About this task: Copy each line below that has "revAc".

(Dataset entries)
○ ○ ○ ○ ○ ○ ○

-- ==== Sys2Proof/Machine/Predictor.lean ====
section
/-! DEFINITION. The angle predictor: the model of each wheel and the maps that it publishes at cycle 128 (R118 to R121, R132). -/

namespace Sys2Proof.Machine

/-- θ(t) = θ2 + ω2 × (t − t2) + a × (t − t2)² / 2, in AC and TB LSBs (R118). -/
structure Model where
  t2 : Nat
  th2 : Int
  w2 : Rat
  a : Rat
  first : Bool

def Model.at (m : Model) (t : Nat) : Rat :=
  let d : Rat := (((t : Int) - (m.t2 : Int) : Int) : Rat)
  (m.th2 : Rat) + m.w2 * d + m.a * d * d / 2

/-- 1 rpm in AC per TB LSB (R8, R89). -/
def rpmUnit (revAc : Nat) : Rat := (revAc : Rat) / 48000000000

/-- The mean speed between two edges. -/
def edgeSpeed (e1 e2 : WEdge) : Rat := ((e2.u - e1.u : Int) : Rat) / (((e2.tb : Int) - (e1.tb : Int) : Int) : Rat)

/-- The 50 rpm floor (R118): `wb` the speed in the middle of the last period, `a` the acceleration, over [b, e). It answers the
acceleration that is left, and whether the speed itself is taken as the floor. -/
def speedFloor (wmin wb a mid b e : Rat) : Rat × Bool :=
  if wmin ≤ wb + a * ((if a < 0 then e else b) - mid) then (a, false)
  else if wb < wmin then (0, true)
  else ((wmin - wb) / (e - mid), false)

/-- The model of a wheel in FULL_SYNC from its newest published edges, newest first (R118). `b` and `e` bound interval n+1. -/
def fullModel (s : State) (u : Nat) (b e : Nat) : Option Model :=
  let unit := rpmUnit (s.revAc u)
  let build (e2 e1 : WEdge) (a : Rat) (first : Bool) : Model :=
    let wb := edgeSpeed e1 e2
    let mid : Rat := ((e1.tb + e2.tb : Nat) : Rat) / 2
    let (a, low) := speedFloor (50 * unit) wb a mid (b : Rat) (e : Rat)
    { t2 := e2.tb, th2 := e2.u, w2 := if low then 50 * unit else wb + a * ((e2.tb : Rat) - mid), a := a, first := first }
  match (s.wheel u).pubs with
  | e2 :: e1 :: e0 :: _ =>
    let a := (edgeSpeed e1 e2 - edgeSpeed e0 e1) / ((((e2.tb : Int) - (e0.tb : Int) : Int) : Rat) / 2)
    let lim : Rat := (s.fld pageANG Off.ang_PREDCFG 8 8 : Rat) * 1000 * unit / 800000000
    let a := if lim = 0 then a else if lim < a then lim else if a < -lim then -lim else a
    some (build e2 e1 (if s.flag pageANG Off.ang_PREDCFG u then a else 0) false)
  | [e2, e1] => some (build e2 e1 0 true)
  | _ => none

/-- The model of a wheel in CAM_ONLY: the newest matched cam edge and the speed of the last cam interval (R98, R120). -/
def camModel (s : State) (u : Nat) : Option Model :=
  match camSteps ((s.wheel u).cams.filter (fun c => decide (c.tb < s.tick.bnd))) with
  | c1 :: c0 :: _ =>
    some { t2 := c1.tb, th2 := c1.pos, w2 := ((c1.pos - c0.pos : Int) : Rat) / (((c1.tb : Int) - (c0.tb : Int) : Int) : Rat),
           a := 0, first := true }
  | _ => none

/-- The model that serves wheel u: its unit's, with the cycles of a twin takeover (R118, R120, R376). -/
def predict (s : State) (u b e : Nat) : Option Model :=
  let (v, d) := ({ s with twins := s.twinDue ++ s.twins } : State).serve u
  let w := s.wheel v
  let m :=
    if !s.active (pageWU v) then none
    else if !(w.state == wFULL || w.state == wCAM) then none
    else if w.pubState = wFULL then
      match fullModel s v b e with
      | some m => some { m with th2 := m.th2 + w.base }
      | none => none
    else if w.pubState = wCAM then camModel s v
    else none
  match m with
  | some m => some { m with th2 := m.th2 + d * 2 ^ 24 }
  | none => none

/-- Endpoints of the eight segments of an interval (R119). -/
def segTimes (b e : Nat) : List Nat := (List.range 9).map (fun i => b + i * (e - b) / 8)

/-- The angles at the endpoints with δ spread over the interval (R119). -/
def segAngles (m : Model) (ts : List Nat) (delta : Rat) : List Int :=
  ts.zipIdx.map (fun x => (m.at x.1 + delta * ((8 - x.2 : Nat) : Rat) / 8).floor)

/-- The held slopes in 8.24 format, rounded down (R119). -/
def segSlopes (ts : List Nat) (th : List Int) : List Nat :=
  ((ts.zip ts.tail).zip (th.zip th.tail)).map (fun x => ((x.2.2 - x.2.1) * 2 ^ 24 / ((x.1.2 - x.1.1 : Nat) : Int)).toNat)

/-- Every segment rises by at least 1 AC. -/
def rises (th : List Int) : Bool := (th.zip th.tail).all (fun x => decide (x.1 + 1 ≤ x.2))

/-- The nearest integer, halves up. -/
def nearest (r : Rat) : Int := (r + 1 / 2).floor

/-- A map with the δ that it absorbs, and the δ that it jumps over (R119). -/
structure MapMade where
  map : AMap
  delta : Rat
  jump : Option Rat

/-- The map of a model over an interval, given the end angle of the map before it where it must meet that (R119). -/
def makeMap (m : Model) (b e : Nat) (prev : Option Int) (jumpMax : Nat) : MapMade :=
  let ts := segTimes b e
  let build (d : Rat) : AMap := let th := segAngles m ts d; { t := ts, th := th, slope := segSlopes ts th }
  match prev with
  | none => { map := build 0, delta := 0, jump := none }
  | some a =>
    let d : Rat := (a : Rat) - m.at b
    if (jumpMax : Rat) < (if d < 0 then -d else d) ∨ !rises (segAngles m ts d) then { map := build 0, delta := 0, jump := some d }
    else { map := build d, delta := d, jump := none }

/-- The MAP frame of a published map (R317). -/
def mapFrame (s : State) (u : Nat) (m : AMap) (first jump : Bool) : Payload :=
  .map { unit := BitVec.ofNat 3 u, state := BitVec.ofNat 3 (s.wheel (s.serve u).1).state, aligned := s.aligned,
         cyc := BitVec.ofInt 8 (m.start / 2 ^ 24), bstart := BitVec.ofNat 64 m.tStart, th := m.th.map angWord,
         first := first, jump := jump }

/-- The ANG1 registers of a wheel after a map was published, or was not (R120, R132). -/
def showMap (s : State) (u e : Nat) (m : Model) (x : MapMade) : State :=
  let p := pageANG1
  let a := x.map
  let acc := nearest (m.a * 800000000 / rpmUnit (s.revAc u))
  let s := s.setReg p (Off.angMap_MAPSTAT u)
    (BitVec.ofNat 32 (1 + bit x.jump.isSome * 2 + bit m.first * 4 + (a.start / 2 ^ 24 % 256).toNat * 2 ^ 8))
  let s := s.setReg64 p (Off.angMap_MAPT0_LO u) (Off.angMap_MAPT0_HI u) a.tStart
  let s := s.setReg p (Off.angMap_MAPA0 u) (angWord a.start)
  let s := s.setReg p (Off.angMap_MAPA1 u) (angWord a.stop)
  let s := s.setReg p (Off.angMap_SLOPE u) (BitVec.ofNat 32 (a.slope.headD 0))
  let s := s.setReg p (Off.angMap_ACCEST u) (BitVec.ofNat 32 (unsigned 32 acc))
  let s := s.setReg p (Off.angMap_HORIZ u) (BitVec.ofNat 32 (min (e - m.t2) 0xFFFFFFFF))
  s.setReg p (Off.angMap_DELTA u) (BitVec.ofNat 32 (unsigned 32 (nearest x.delta)))

/-- The map of one wheel for interval n+1 is published, or is not (R118 to R120). An importing unit takes its maps at boundaries
instead (R317). -/
def publishWheel (u b e : Nat) (s : State) : State :=
  if s.imports u then s else
  let ms := s.mapOf u
  match predict s u b e with
  | none =>
    let s := s.setFld pageANG1 (Off.angMap_MAPSTAT u) 0 1 0
    (s.setMap u { ms with nxt := none, chained := false }).setWheel u { s.wheel u with mapValid := false }
  | some m =>
    let x := makeMap m b e (if ms.chained then ms.lastEnd else none) (s.fld pageANG Off.ang_PREDCFG 16 16)
    let s := s.setMap u { ms with nxt := some x.map, chained := true, lastEnd := some x.map.stop }
    let s := s.setWheel u { s.wheel u with mapValid := true }
    let s := showMap s u e m x
    let s := match x.jump with
      | none => s
      | some d =>
        (s.intSet pageANG 21).log pageANG (0x1B0 + u) 0x004 b [BitVec.ofNat 32 (unsigned 32 (nearest d))]
    let s := if s.exported u then s.idxCast (mapFrame s u x.map m.first x.jump.isSome) else s
    resolveHeld u (resampleMap u x.map (x.jump.isSome || !ms.chained) s)

/-- Cycle 128: the maps for interval n+1 of all wheels (R19, R119). -/
def mapPublish (s : State) : State :=
  let s := s.upTo (s.tick.bnd + 256)
  let b := s.tick.next
  let e := s.boundaryAfter b
  (List.range 8).foldl (fun s u => publishWheel u b e s) s

def execMapPublish (s : State) : Out := .next (mapPublish s)

/-- The cycle count of a wheel's present map. -/
def State.mapCycle (s : State) (u : Nat) : Option Int := (s.mapOf u).cur.map (fun m => m.start / 2 ^ 24)

/-- Two units that both publish at a boundary: how far their cycle counts lie apart is kept (R376). -/
def keepCycles (s : State) : State :=
  let on := (List.range 8).filterMap (fun u => (s.mapCycle u).map (fun c => (u, c)))
  { s with cycDiff := on.foldl (fun m a => on.foldl (fun m b => m.set 0 (8 * a.1 + b.1) (a.2 - b.2)) m) s.cycDiff }

/-- At a boundary the map that was published becomes that of the present interval (R19). A wheel whose map is missing starts
again without δ. -/
def mapsTurn (s : State) : State :=
  (List.range 8).foldl (fun s u =>
    let m := s.mapOf u
    s.setMap u { m with prv := m.cur, cur := m.nxt, nxt := none, chained := m.chained && m.nxt.isSome }) s

end Sys2Proof.Machine
end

○ ○ ○ ○ ○ ○ ○

Your solution:
def rpmUnit (revAc : Nat) : Rat := (revAc : Rat) / 48000000000
  let unit := rpmUnit (s.revAc u)
  let acc := nearest (m.a * 800000000 / rpmUnit (s.revAc u))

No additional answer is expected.